Victor Hugo    (1802 - 1885)

« Un jour viendra où vous France, vous Russie, vous Italie, vous Angleterre, vous Allemagne, vous toutes, nations du continent, sans perdre vos qualités distinctes et votre glorieuse individualité, vous vous fondrez étroitement dans une unité supérieure, et vous constituerez la fraternité européenne ! »

Victor Hugo Victor Hugo, génie universel aux multiples talents, reflète mieux que quiconque l'évolution de la bourgeoisie française au XIXe siècle. Jeune royaliste, il publie un essai, Le dernier jour d'un condamné (1829) en faveur de l'abolition de la peine de mort qu'un ministre, François Guizot, échoue de peu à faire voter. Sous le règne du roi-bourgeois Louis-Philippe 1er, le chef de l'école romantique se mue en notable et pair de France. Il devient républicain sous la IIe République (1848) et en appelle à la création des États-Unis d'Europe quand le continent entre en ébullition. C'est ainsi qu'il prononce les fières paroles ci-dessus dans son discours d'ouverture au Congrès de la paix, à Paris, le 21 août 1849. Il renouvelle ses exhortations dans un discours prononcée à Anvers le 1er août 1852 : «Amis, la persécution et la douleur c'est aujourd'hui ; les États-Unis d'Europe, les Peuples-Frères c'est demain»... Et il écrit dans une préface au Paris guide publié pour l'Exposition universelle de 1867 : «Au vingtième siècle, il y aura une nation extraordinaire... Elle sera illustre, riche, puissante, pacifique, cordiale au reste de l'humanité. Elle aura la gravité douce d'une amie... elle aura quelque peine à faire la différence entre un général d'armée et un boucher... Elle s'appellera l'Europe et aux siècles suivants, plus transfigurée encore, l'Humanité» (*). Visionnaire, Hugo ?...

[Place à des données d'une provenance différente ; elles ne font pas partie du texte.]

/-- CAN_DOWN_TIMEOUT (R410): bus-off has lasted DOWN; the lanes are flushed and every frame in the slots completes with
FLUSHED. -/
def execCanDownTimeout (n : Fin 12) (s : State) : Result State :=
  .next <| s.expire (s.canDownDue n) fun s =>
    let s := s.modCan n fun c => { c with down := true }
    (((s.flushPort (12 + n)).endCanSlots n .flushed).canCancelSync n).canSync n

/-- CAN_SUPPRESS_END (R413). -/
def execCanSuppressEnd (n : Fin 12) (ident : BitVec 30) (s : State) : Result State :=
  .next <|
    match (s.can n).suppress.find? fun x => x.1 == ident.toNat with
    | none => s
    | some (_, t) => s.expire (some t) fun s => s.modCan n fun c => { c with suppress := c.suppress.filter (·.1 != ident.toNat) }

/-- CAN_INTEGRATION_DONE (R414, R430): 11 recessive bits after the enable; the controller may send and receive. -/
def execCanIntegrationDone (n : Fin 12) (s : State) : Result State :=
  .next <| s.when (s.on R.CAN_CFG_EN n && s.canSees n && !(s.can n).integrated) fun s =>
    s.expire (some ((s.can n).bitsFrom + s.canBits n 11)) fun s => s.modCan n fun c => { c with integrated := true }

end Sys2Proof.Machine
end

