/-- The EPOCH held for ring `r` is written into slot `d` (R30, R498, R499). -/
def State.placeEpoch (s : State) (r : Nat) (d : Desc) (q t : Nat) : State :=
  let lost := (s.ring r).lost
  (s.modRing r fun g => { g with epoch := none, lost := 0 }).endDesc r d.idx .ok (noticeReply (epochNotice q t) lost) (some (t % 2 ^ 48))

/-- NOTICE_RECORD_PLACE (R499): the next record that ring `r` is to take is placed in its next free slot. A held EPOCH comes
after the records that waited when it fell due and before every later one. -/
def execNoticeRecordPlace (r : Fin 64) (s : State) : Result State :=
  .next <|
    match s.ringWork r 3 with
    | none => s
    | some d =>
      let next := s.notices.find? fun n => n.sel.contains r.val && !n.placed.contains r.val
      match (s.ring r).epoch, next with
      | some (q, t), none => s.placeEpoch r d q t
      | some (q, t), some n => if n.seq < q then s.placeNotice r d n else s.placeEpoch r d q t
      | none, some n => s.placeNotice r d n
      | none, none => s

/-- NOTICE_AGE_DISCARD (R499): the oldest record that no ring has, 2^46 ns old, is discarded and LOST counts it. -/
def execNoticeAgeDiscard (s : State) : Result State :=
  .next <| s.when s.awake fun s =>
    match s.notices.find? fun n => n.placed.isEmpty with
    | none => s
    | some n => s.expire (some (n.time + 2 ^ 46)) fun s =>
      (({ s with notices := s.notices.erase n } : State).loseNotice n).noticeCount

/-- An EPOCH falls due for ring `r`: it is held for the ring in place of an older one, and placed by
NOTICE_RECORD_PLACE (R30, R499); in NAP the device wakes for it (R21). -/
def State.holdEpoch (s : State) (r : Nat) : State :=
  { s.modRing r (fun g => { g with epoch := some (s.noticeSeq, s.now) }) with noticeSeq := s.noticeSeq + 1 }.crossing

/-- EPOCH_DUE (R30): the Town Clock passes a multiple of 2^46 ns; every enabled NOTICE ring gets an EPOCH. -/
def execEpochDue (s : State) : Result State :=
  .next <| s.expire (some s.nextEpoch) fun s =>
    let s := { s with nextEpoch := (s.now / 2 ^ 46 + 1) * 2 ^ 46 }
    ((List.range 64).filter s.noticeRing).foldl (fun s r => s.holdEpoch r) s

/-! ### Interrupts and local-host mode (R501, R503) -/

/-- MSIX_TIME_TRIGGER (R501): TIME_US has passed since the oldest completion not signalled. -/
def execMsixTimeTrigger (r : Fin 64) (s : State) : Result State :=
  let us := s.get R.KRB_RING_MOD_TIME_US r
  .next <| s.when (s.awake && decide (us ≠ 0) && s.on R.KRB_RING_CFG_IEN r) fun s =>
    s.expire ((s.ring r).unsigSince.map fun t => t + 1000 * us) fun s => s.signalRing r

/-- LOCAL_HOST_ENABLE (R503): firmware writes LOCAL as 1 while PE_PERST_N is low. -/
def execLocalHostEnable (s : State) : Result State :=
  .next <| s.when (s.on R.KRB_STAT_PERST) fun s => s.put R.KRB_CFG_LOCAL 1

end Sys2Proof.Machine
end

Pierre Joseph Proudhon    (1809 - 1865)

« La propriété, c'est le vol ! »

Cet aphorisme est tiré d'un mémoire de Pierre Joseph Proudhon : Qu'est-ce que la propriété ? ou Recherches sur le principe du droit et du gouvernement (1840). En première page de cette publication, la première d'une longue série, le philosophe écrit : «Si j'avais à répondre à la question suivante : Qu'est-ce que l'esclavage ? et que d'un seul mot je répondisse : c'est l'assassinat, ma pensée serait d'abord comprise (...). Pourquoi donc à cette autre demande : Qu'est-ce que la propriété ? ne puis-je répondre de même : c'est le vol ! sans avoir la certitude de n'être pas entendu, bien que cette seconde proposition ne soit que la première transformée ?».

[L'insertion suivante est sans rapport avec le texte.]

/-- RELOCATE_COPY (R561): the source's round has ended and nothing in its Block is being recomputed, resynchronised or about to
change mode; the state is copied, ownership passes, and the destination runs the next scheduled round. `bad` names the released
engines that fail their self-test, by place in the group. -/
def execRelocateCopy (bad : BitVec 3) (s : State) : Result State := .next <|
  match s.svc.reloc with
  | none => s
  | some (a, b, test) =>
    s.when (s.awake && !(s.round a).running && !(s.round a).copying && !s.blkBusy (a / 3) && !s.on R.BLK_MODE_PENDING (a / 3)) fun s =>
      let src := s.group a
      let s := (src.zip (s.group b)).foldl (fun (s : State) p => s.moveEngine p.1 p.2) s
      let s := s.modElem b fun x => { x with halted := (s.elem a).halted }
      let s := if src.contains (s.blk (a / 3)).stopped then
          (s.put R.BLK_STATUS_STOPPED 0 (a / 3)).modBlk (a / 3) fun x => { x with fallback := none }
        else s
      let s := s.passOwner a b
      let s := if test then ((List.range 3).zip src).foldl (fun (s : State) p => if bad.getLsbD p.1 then s.failEngine p.2 else s) s else s
      ((s.put R.WLG_RELOC_GO 0).flag R.WLG_EVT_RELOC_DONE).modSvc fun v => { v with reloc := none }

/-! ### Stitch lanes (R563, R564) -/

/-- A three-bit or two-bit field of WLG_LANE for link `j` of die `d`: LANE_OK at 8 j, MODE at 8 j + 3. -/
def laneOk (j : Nat) : Fld := { R.WLG_LANE_LANE_OK0 with lo := 8 * j }
def laneMode (j : Nat) : Fld := { R.WLG_LANE_MODE0 with lo := 8 * j + 3 }

/-- Link `j` of die `d`. -/
def State.stitch (s : State) (d j : Nat) : Stitch := (s.die d).links.getD j Stitch.reset

/-- Link `j` of die `d` is changed. -/
def State.modStitch (s : State) (d j : Nat) (f : Stitch → Stitch) : State := s.modDie d fun x => { x with links := x.links.modify j f }

/-- A lane has exceeded LANE_MAX failures in 1 s (R563). -/
def State.laneFails (s : State) (d j lane : Nat) : Bool :=
  let worn (l : List (Nat × Nat)) : Bool := decide (clampTo 1 255 (s.get R.WLG_LANE_CFG_LANE_MAX) <
    (l.filter fun e => e.1 == lane && decide (s.now ≤ e.2 + 1000000000)).length)
  worn (s.stitch d j).errs || worn (s.stitch d j).errsDie

/-- LANE_SPARE (R563): a working lane fails; the spare takes its place, or the link goes on with one lane. -/
def execLaneSpare (d : Fin 2) (j : Fin 4) (lane : Fin 3) (s : State) : Result State := .next <|
  let m := s.get (laneMode j) d
  let l := s.stitch d j
  s.when (s.reach d && decide (m < 2) && s.bit (laneOk j) lane d && !(m == 0 && l.spare == lane.val) && s.laneFails d j lane) fun s =>
    let s := (s.putBit (laneOk j) lane false d).put (laneMode j) (m + 1) d
    let s := s.modStitch d j fun l =>
      { l with errs := l.errs.filter (fun e => e.1 != lane.val), errsDie := l.errsDie.filter fun e => e.1 != lane.val
               spare := if m = 0 then lane.val else l.spare, clean := if m = 0 then some s.now else l.clean }
    if m = 0 then s else s.flag R.WLG_EVT_LANE_DEGRADED

/-- LANE_SPARE_RESTORE (R563): 10 s without error; a link on one lane takes the lane up, and its other lane is tested next. -/
def execLaneSpareRestore (d : Fin 2) (j : Fin 4) (s : State) : Result State := .next <|
  let l := s.stitch d j
  let m := s.get (laneMode j) d
  s.when ((s.die d).up && (m == 1 || m == 2)) fun s => s.expire (l.clean.map (· + 10000000000)) fun s =>
    let s := (s.putBit (laneOk j) l.spare true d).put (laneMode j) (m - 1) d
    s.modStitch d j fun l =>
      if m = 1 then { l with clean := none }
      else { l with spare := ((List.range 3).find? fun i => !s.bit (laneOk j) i d).getD 0, clean := some s.now }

« Être gouverné, c'est être gardé à vue, inspecté, espionné, dirigé, légiféré, réglementé, parqué, endoctriné, prêché, contrôlé, estimé, apprécié, censuré, commandé, par des êtres qui n'ont ni titre, ni la science, ni la vertu »

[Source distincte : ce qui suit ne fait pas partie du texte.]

-- ==== Sys2Proof/Machine/Registers.lean ====
section
/-!
DEFINITION. The register file as its requesters reach it: access codes, fields that a write leaves alone, writes with an effect of
their own, reads, the CLK block, and writes held for a die or an island (R10-R13, R21, R35, R594-R608).
-/

namespace Sys2Proof.Machine

/-! ### Access codes (R10) -/

/-- The bits of a field. -/
def Fld.mask (f : Fld) : Word := w32 (2 ^ f.lo * (2 ^ f.w - 1))

/-- The bits of the fields of a row whose access code is in `l`. -/
def RegRow.mask (row : RegRow) (l : List Acc) : Word :=
  (row.fields.filter fun f => l.contains f.acc).foldl (fun m f => m ||| w32 (2 ^ f.lo * (2 ^ f.w - 1))) 0

/-- A word after a write of `w`: bits of `rw` are replaced, and bits of `w1c` written as 1 are cleared. -/
def writeBits (old w rw w1c : Word) : Word := ((old &&& ~~~rw) ||| (w &&& rw)) &&& ~~~(w &&& w1c)

/-- The configuration error flag of the block, or port, that holds the register at `off`; SYS, PWR, MIL, BLK and MEM have none. -/
def cfgErrFld (off : Nat) : Option (Fld × Nat) :=
  match off / 0x8000 with
  | 2 => some (R.CLK_EVT_CFG_ERR, 0) | 6 => some (R.LSW_EVT_CFG_ERR, 0) | 7 => some (R.LED_EVT_CFG_ERR, 0)
  | 8 => some (R.VLV_EVT_CFG_ERR, 0) | 9 => some (R.FIO_EVT_CFG_ERR, 0)
  | 10 => some (R.CAN_EVT_CFG_ERR, (off - 0x50000) / 0x400) | 11 => some (R.LIN_EVT_CFG_ERR, (off - 0x58000) / 0x100)
  | 12 => some (R.ETH_EVT_CFG_ERR, (off - 0x60000) / 0x100) | 13 => some (R.PLZ_EVT_CFG_ERR, 0)
  | 14 => some (R.XNG_EVT_CFG_ERR, 0) | 15 => some (R.KRB_EVT_CFG_ERR, 0) | 16 => some (R.NMS_EVT_CFG_ERR, 0)
  | 17 => some (R.ACC_EVT_CFG_ERR, 0) | 18 => some (R.UPD_EVT_CFG_ERR, 0) | 19 => some (R.WLG_EVT_CFG_ERR, 0)
  | 20 => some (R.SEC_EVT_CFG_ERR, 0)
  | _ => none

/-- An ignored write sets the block's configuration error flag (R35). A flag of the KRB block signals on EVEC (R501). -/
def State.cfgErr (s : State) (off : Nat) : State :=
  match cfgErrFld off with
  | none => s
  | some (f, i) => if off / 0x8000 = 15 then s.kerbFlag f else s.flag f i

/-! ### Fields that a write leaves alone for now (R35 and the register chapters) -/

/-- All bits. -/
def allBits : Word := 0xFFFFFFFF

/-- `m` where `c` holds, else nothing. -/
def maskIf (c : Bool) (m : Word) : Word := if c then m else 0

/-- The table that LIN port `n` runs holds entry `e`. -/
def State.linRuns (s : State) (n e : Nat) : Bool :=
  let t := s.get R.LIN_STAT_TABNOW n
  s.on R.LIN_CFG_EN n && s.on R.LIN_CFG_ROLE n && decide ((32 + e - s.get R.LIN_TAB_FIRST n t) % 32 ≤ s.get R.LIN_TAB_COUNT n t)

/-- A valve of die `d` runs a program (R336). -/
def State.ucodeRuns (s : State) (d : Nat) : Bool := (List.range 4).any fun i => (s.valve (4 * d + i)).prog.isSome

/-- ROLE, NODE and the NMS_SW fields of port `p` may not change (R546). -/
def State.nmFixed (s : State) (p : Nat) : Bool := s.on R.NMS_PCFG_NM_EN p && s.nmState p != nmAsleep

/-- The fields changeable only when idle, or only while an entry is not in use: for the register row at `base`, the bits of
instance `i`, `j` that may not change now. DEDUCED: a function is idle while its ACTIVE reads 0 (log entry 30). -/
def State.frozen (s : State) (base i j : Nat) : Word :=
  let par (k : Nat) : Bool := s.on R.LSW_CFG_ACTIVE k || s.on R.LSW_CFG_ACTIVE (k + 1)
  let rows : List (Nat × (Unit → Word)) := [
    (R.LSW_BANK_CFG_JOIN_H.base, fun _ => maskIf (par (2 * i)) R.LSW_BANK_CFG_JOIN_H.mask |||
      maskIf (par (16 + 4 * i)) R.LSW_BANK_CFG_JOIN_L01.mask ||| maskIf (par (18 + 4 * i)) R.LSW_BANK_CFG_JOIN_L23.mask),
    (R.LED_CFG_FS.base, fun _ => maskIf ((List.range 48).any fun k => s.on R.LED_SCFG_ACTIVE k) (R.LED_CFG_FS.mask ||| R.LED_CFG_DIM_HZ.mask)),
    (R.LED_SCFG_EN.base, fun _ => maskIf (s.on R.LED_SCFG_ACTIVE i) (R.LED_SCFG_PHASE.mask ||| R.LED_SCFG_FUNC.mask ||| R.LED_SCFG_FMEM.mask)),
    (R.LED_FCFG_POLICY.base, fun _ => maskIf ((s.funcMembers i).any fun k => s.on R.LED_SCFG_ACTIVE k) allBits),
    (R.LED_HB_MAP0_SINKS.base, fun _ => maskIf (s.on R.LED_HB_CTRL_ACTIVE i) allBits),
    (R.LED_HB_MAP1_SINKS.base, fun _ => maskIf (s.on R.LED_HB_CTRL_ACTIVE i) allBits),
    (R.LED_HB_PAT_FIRST.base, fun _ => maskIf ((List.range 8).any fun h => (s.hb h).running && (s.hb h).pat == i) allBits),
    (R.LED_HB_STEP_LEVEL.base, fun _ => maskIf ((List.range 8).any fun h => (s.hb h).running && (s.patSteps (s.hb h).pat).contains i) allBits),
    (R.VLV_JOIN_JOIN.base, fun _ => w32 (ofBits ((List.range 4).map fun k => s.on R.VLV_CH_ACTIVE (2 * k) || s.on R.VLV_CH_ACTIVE (2 * k + 1)))),
    (R.FIO_PCFG_EN.base, fun _ => maskIf (s.on R.FIO_PCFG_ACTIVE i) (R.FIO_PCFG_FUNC.mask ||| R.FIO_PCFG_TYPE.mask)),
    (R.CAN_CFG_EN.base, fun _ => maskIf (s.on R.CAN_CFG_ACTIVE i) (R.CAN_CFG_PROTO.mask ||| R.CAN_CFG_LISTEN.mask ||| R.CAN_CFG_LOOP.mask)),
    (R.CAN_NBT_BRP.base, fun _ => maskIf (s.on R.CAN_CFG_ACTIVE i) allBits),
    (R.CAN_DBT_BRP.base, fun _ => maskIf (s.on R.CAN_CFG_ACTIVE i) allBits),
    (R.CAN_FID_ID.base, fun _ => maskIf (s.on R.CAN_FID_EN i j) (~~~R.CAN_FID_EN.mask)),
    (R.CAN_FMSK_MASK.base, fun _ => maskIf (s.on R.CAN_FID_EN i j) allBits),
    (R.LIN_CFG_EN.base, fun _ => maskIf (s.on R.LIN_CFG_ACTIVE i) (R.LIN_CFG_ROLE.mask ||| R.LIN_CFG_BAUD.mask ||| R.LIN_CFG_AUTOBAUD.mask)),
    (R.LIN_TAB_FIRST.base, fun _ => maskIf (s.on R.LIN_CFG_ACTIVE i) allBits),
    (R.LIN_ENT_ID.base, fun _ => maskIf (s.on R.LIN_ENT_VALID i j || s.linRuns i j) (~~~R.LIN_ENT_VALID.mask)),
    (R.ETH_CFG_EN.base, fun _ => maskIf (s.on R.ETH_CFG_ACTIVE i) (R.ETH_CFG_SPEED.mask ||| R.ETH_CFG_ROLE.mask ||| R.ETH_CFG_LOOP.mask ||| R.ETH_CFG_PLCA_EN.mask)),
    (R.ETH_PLCA_ID.base, fun _ => maskIf (s.on R.ETH_CFG_ACTIVE i) allBits),
    (R.ETH_CBS_IDLESLOPE.base, fun _ => maskIf (s.on R.ETH_CBS_EN i j) (~~~R.ETH_CBS_EN.mask)),
    (R.PLZ_OVF_EN.base, fun _ => maskIf (s.on R.PLZ_OVF_ACTIVE) (R.PLZ_OVF_SIZE0.mask ||| R.PLZ_OVF_SIZE1.mask)),
    (R.PLZ_VLAN_VID.base, fun _ => maskIf (s.on R.PLZ_VLAN_EN i) (~~~R.PLZ_VLAN_EN.mask)),
    (R.PLZ_CLS_ID_ID.base, fun _ => maskIf (s.on R.PLZ_CLS_ID_EN i j) (~~~R.PLZ_CLS_ID_EN.mask)),
    (R.PLZ_CLS_MSK_MASK.base, fun _ => maskIf (s.on R.PLZ_CLS_ID_EN i j) allBits),
    (R.PLZ_RT_ID_ID.base, fun _ => maskIf (s.on R.PLZ_RT_ID_EN i) (~~~R.PLZ_RT_ID_EN.mask)),
    (R.PLZ_RT_MSK_MASK.base, fun _ => maskIf (s.on R.PLZ_RT_ID_EN i) allBits),
    (R.PLZ_RT_DST_PORTS.base, fun _ => maskIf (s.on R.PLZ_RT_ID_EN i) allBits),
    (R.PLZ_RT_SRC_SRC.base, fun _ => maskIf (s.on R.PLZ_RT_ID_EN i) allBits),
    (R.XNG_TUN_CFG_EN.base, fun _ => maskIf (s.on R.XNG_TUN_CFG_ACTIVE i) (R.XNG_TUN_CFG_FPORT.mask ||| R.XNG_TUN_CFG_CPORT.mask ||| R.XNG_TUN_CFG_BUS_ID.mask)),
    (R.XNG_TUN_VLAN_VID.base, fun _ => maskIf (s.on R.XNG_TUN_CFG_ACTIVE i) (R.XNG_TUN_VLAN_VID.mask ||| R.XNG_TUN_VLAN_TAGGED.mask)),
    (R.XNG_TUN_SID_LO_SID.base, fun _ => maskIf (s.on R.XNG_TUN_CFG_ACTIVE i) allBits),
    (R.XNG_TUN_SID_HI_SID.base, fun _ => maskIf (s.on R.XNG_TUN_CFG_ACTIVE i) allBits),
    (R.XNG_TUN_MAC_LO_MAC.base, fun _ => maskIf (s.on R.XNG_TUN_CFG_ACTIVE i) allBits),
    (R.XNG_TUN_MAC_HI_MAC.base, fun _ => maskIf (s.on R.XNG_TUN_CFG_ACTIVE i) allBits),
    (R.XNG_WIN_CAR_PORT.base, fun _ => maskIf (s.on R.XNG_WIN_CFG_ACTIVE i) allBits),
    (R.XNG_WIN_DST_LO_DST.base, fun _ => maskIf (s.on R.XNG_WIN_CFG_ACTIVE i) allBits),
    (R.XNG_WIN_DST_HI_MAC.base, fun _ => maskIf (s.on R.XNG_WIN_CFG_ACTIVE i) allBits),
    (R.XNG_WIN_CFG_EN.base, fun _ => maskIf (s.on R.XNG_WIN_CFG_ACTIVE i) R.XNG_WIN_CFG_SIZE.mask),
    (R.XNG_WIN_RBASE_BASE.base, fun _ => maskIf (s.on R.XNG_WIN_CFG_ACTIVE i) allBits),
    (R.XNG_WIN_PF_START.base, fun _ => maskIf (s.on R.XNG_WIN_CFG_ACTIVE i) allBits),
    (R.KRB_RING_CFG_EN.base, fun _ => maskIf (s.on R.KRB_RING_CFG_ACTIVE i) (R.KRB_RING_CFG_TYPE.mask ||| R.KRB_RING_CFG_SIZE.mask ||| R.KRB_RING_CFG_SEL.mask)),
    (R.KRB_RING_BASE_LO_ADDR.base, fun _ => maskIf (s.on R.KRB_RING_CFG_ACTIVE i) allBits),
    (R.KRB_RING_BASE_HI_ADDR.base, fun _ => maskIf (s.on R.KRB_RING_CFG_ACTIVE i) allBits),
    (R.NMS_PCFG_NM_EN.base, fun _ => maskIf (s.nmFixed i) (R.NMS_PCFG_ROLE.mask ||| R.NMS_PCFG_NODE.mask)),
    (R.NMS_SW_ID_ID.base, fun _ => maskIf (s.nmFixed i) allBits),
    (R.NMS_SW_MSK_MASK.base, fun _ => maskIf (s.nmFixed i) allBits),
    (R.NMS_SW_DLO_DATA.base, fun _ => maskIf (s.nmFixed i) allBits),
    (R.NMS_SW_DHI_DATA.base, fun _ => maskIf (s.nmFixed i) allBits),
    (R.NMS_SW_CTL_DLC.base, fun _ => maskIf (s.nmFixed i) allBits),
    (R.ACC_CFG_EN.base, fun _ => maskIf (s.on R.ACC_CFG_ACTIVE)
      (R.ACC_CFG_NSLOT.mask ||| R.ACC_CFG_DOOR_PIN.mask ||| R.ACC_CFG_DOOR_POL.mask ||| R.ACC_CFG_IGN_PIN.mask)),
    (R.ACC_CFG2_FLAG_GRP.base, fun _ => maskIf (s.on R.ACC_CFG_ACTIVE) allBits),
    (R.ACC_TOK_CFG_ENROLLED.base, fun _ => maskIf (s.on R.ACC_TOK_CFG_ENROLLED i) R.ACC_TOK_CFG_RIGHTS.mask),
    (R.ACC_TOK_ID_ID.base, fun _ => maskIf (s.on R.ACC_TOK_CFG_ENROLLED i) allBits),
    (R.ACC_TOK_CTR_CTR.base, fun _ => maskIf (s.on R.ACC_TOK_CFG_ENROLLED i) allBits),
    (R.UPD_CFG_CHAIN_EN.base, fun _ => maskIf (s.on R.UPD_CFG_ACTIVE) (R.UPD_CFG_UP_PORT.mask ||| R.UPD_CFG_DOWN_PORT.mask ||| R.UPD_CFG_HEAD.mask))]
  match rows.find? fun x => x.1 == base with
  | some (_, f) => f ()
  | none => 0

/-- The bits of a register that its instance does not have: they read 0, and writes to them are ignored (R426-R429, R546, R415). -/
def absentBits (base i : Nat) : Word :=
  if base = R.ETH_CFG_EN.base then
    maskIf (decide (2 ≤ i)) R.ETH_CFG_SPEED.mask ||| maskIf (decide (4 ≤ i)) R.ETH_CFG_ROLE.mask ||| maskIf (decide (i < 4)) R.ETH_CFG_PLCA_EN.mask
  else if base = R.ETH_PLCA_ID.base then maskIf (decide (i < 4)) allBits
  else if base = R.ETH_CBS_IDLESLOPE.base then maskIf (decide (4 ≤ i)) allBits
  else if base = R.CAN_LIFE_TC0.base then R.CAN_LIFE_TC6.mask ||| R.CAN_LIFE_TC7.mask
  else if [R.NMS_SW_ID_ID.base, R.NMS_SW_MSK_MASK.base, R.NMS_SW_DLO_DATA.base, R.NMS_SW_DHI_DATA.base, R.NMS_SW_CTL_DLC.base].contains base then
    maskIf (decide (i < 12 ∨ 24 ≤ i)) allBits
  else 0

/-- A write of `w` to the register at `off` acts on each field by its access code (R10), apart from the bits of `own`, which the
register's own effects keep: RW and RWL fields take the value, unless they may not change now, which is a configuration error; W1C
bits clear, unless the block sets them in the same cycle (R12); RO and RC fields stay. Under the set-up lock the RWL fields stay,
and the write counts (R603). WO data words are kept, to be used and not read. -/
def State.regFields (s : State) (off : Nat) (w : Word) (who : Req) (own : Word := 0) : State :=
  match findReg off with
  | none => s
  | some (row, i, j) =>
    let rwl := row.mask [.rwl]
    let locked := s.lockHolds && rwl != 0
    let s := if locked then s.lockDeny off who else s
    let data := off / 16 = 0x8803 ∨ off / 16 = 0xA000
    let may := ((row.mask [.rw] ||| (if locked then 0 else rwl)) ||| (if data then row.mask [.wo] else 0)) &&& ~~~own &&& ~~~absentBits row.base i
    let fz := s.frozen row.base i j
    let old := s.rd off
    let bad := (old ^^^ w) &&& may &&& fz != 0
    let s := s.wr off (writeBits old w (may &&& ~~~fz) (row.mask [.w1c] &&& ~~~own &&& ~~~s.setNow off))
    if bad then s.cfgErr off else s

/-! ### Writes with effects of their own -/

/-- The state after a meaning that answers a next state. -/
def after (r : Result State) (s : State) : State := match r with | .next t => t | _ => s

/-- The enable bit of a function in a written word: 1 enables it, 0 disables it (R32, R37). -/
def State.enBit (s : State) (f : Func) (w : Word) (en : Fld) : State := if en.ofWord w = 1 then s.fnEnable f else s.fnDisable f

On peut lire dans Idée générale de la révolution au XIXe siècle (1848), un ouvrage du théoricien socialiste et révolutionnaire Pierre Joseph Proudhon : «Être gouverné, c'est être gardé à vue, inspecté, espionné, dirigé, légiféré, réglementé, parqué, endoctriné, prêché, contrôlé, estimé, apprécié, censuré, commandé, par des êtres qui n'ont ni titre, ni la science, ni la vertu... Être gouverné, c'est être à chaque transaction, à chaque mouvement, noté, enregistré, recensé, tarifé, timbré, toisé, coté, cotisé, patenté, licencié, autorisé, admonesté, empêché, réformé, redressé, corrigé. C'est sous prétexte d'utilité publique et au nom de l'intérêt général être mis à contribution, exercé, rançonné, exploité, monopolisé, concussionné, pressuré, mystifié, volé ; puis, à la moindre réclamation, au premier mot de plainte, réprimé, amendé, vilipendé, vexé, traqué, houspillé, assommé, désarmé, garrotté, emprisonné, fusillé, mitraillé, jugé, condamné, déporté, sacrifié, vendu, trahi, et pour comble, joué, berné, outragé, déshonoré. Voilà le gouvernement, voilà sa justice, voilà sa morale !» Après l'avènement de la IIe République française en février 1848, la Proudhon est élu député. Mais la rue se soulève en juin contre le gouvernement et celui-ci riposte avec brutalité. A la tribune de l'Assemblée, Proudhon prend la défense des révoltés, ce qui lui vaut un blâme. En décembre 1848, le prince Louis-Napoléon Bonaparte étant élu président de la République, Proudhon s'élève contre lui. Il paie son opposition par la prison et de l'exil en Belgique.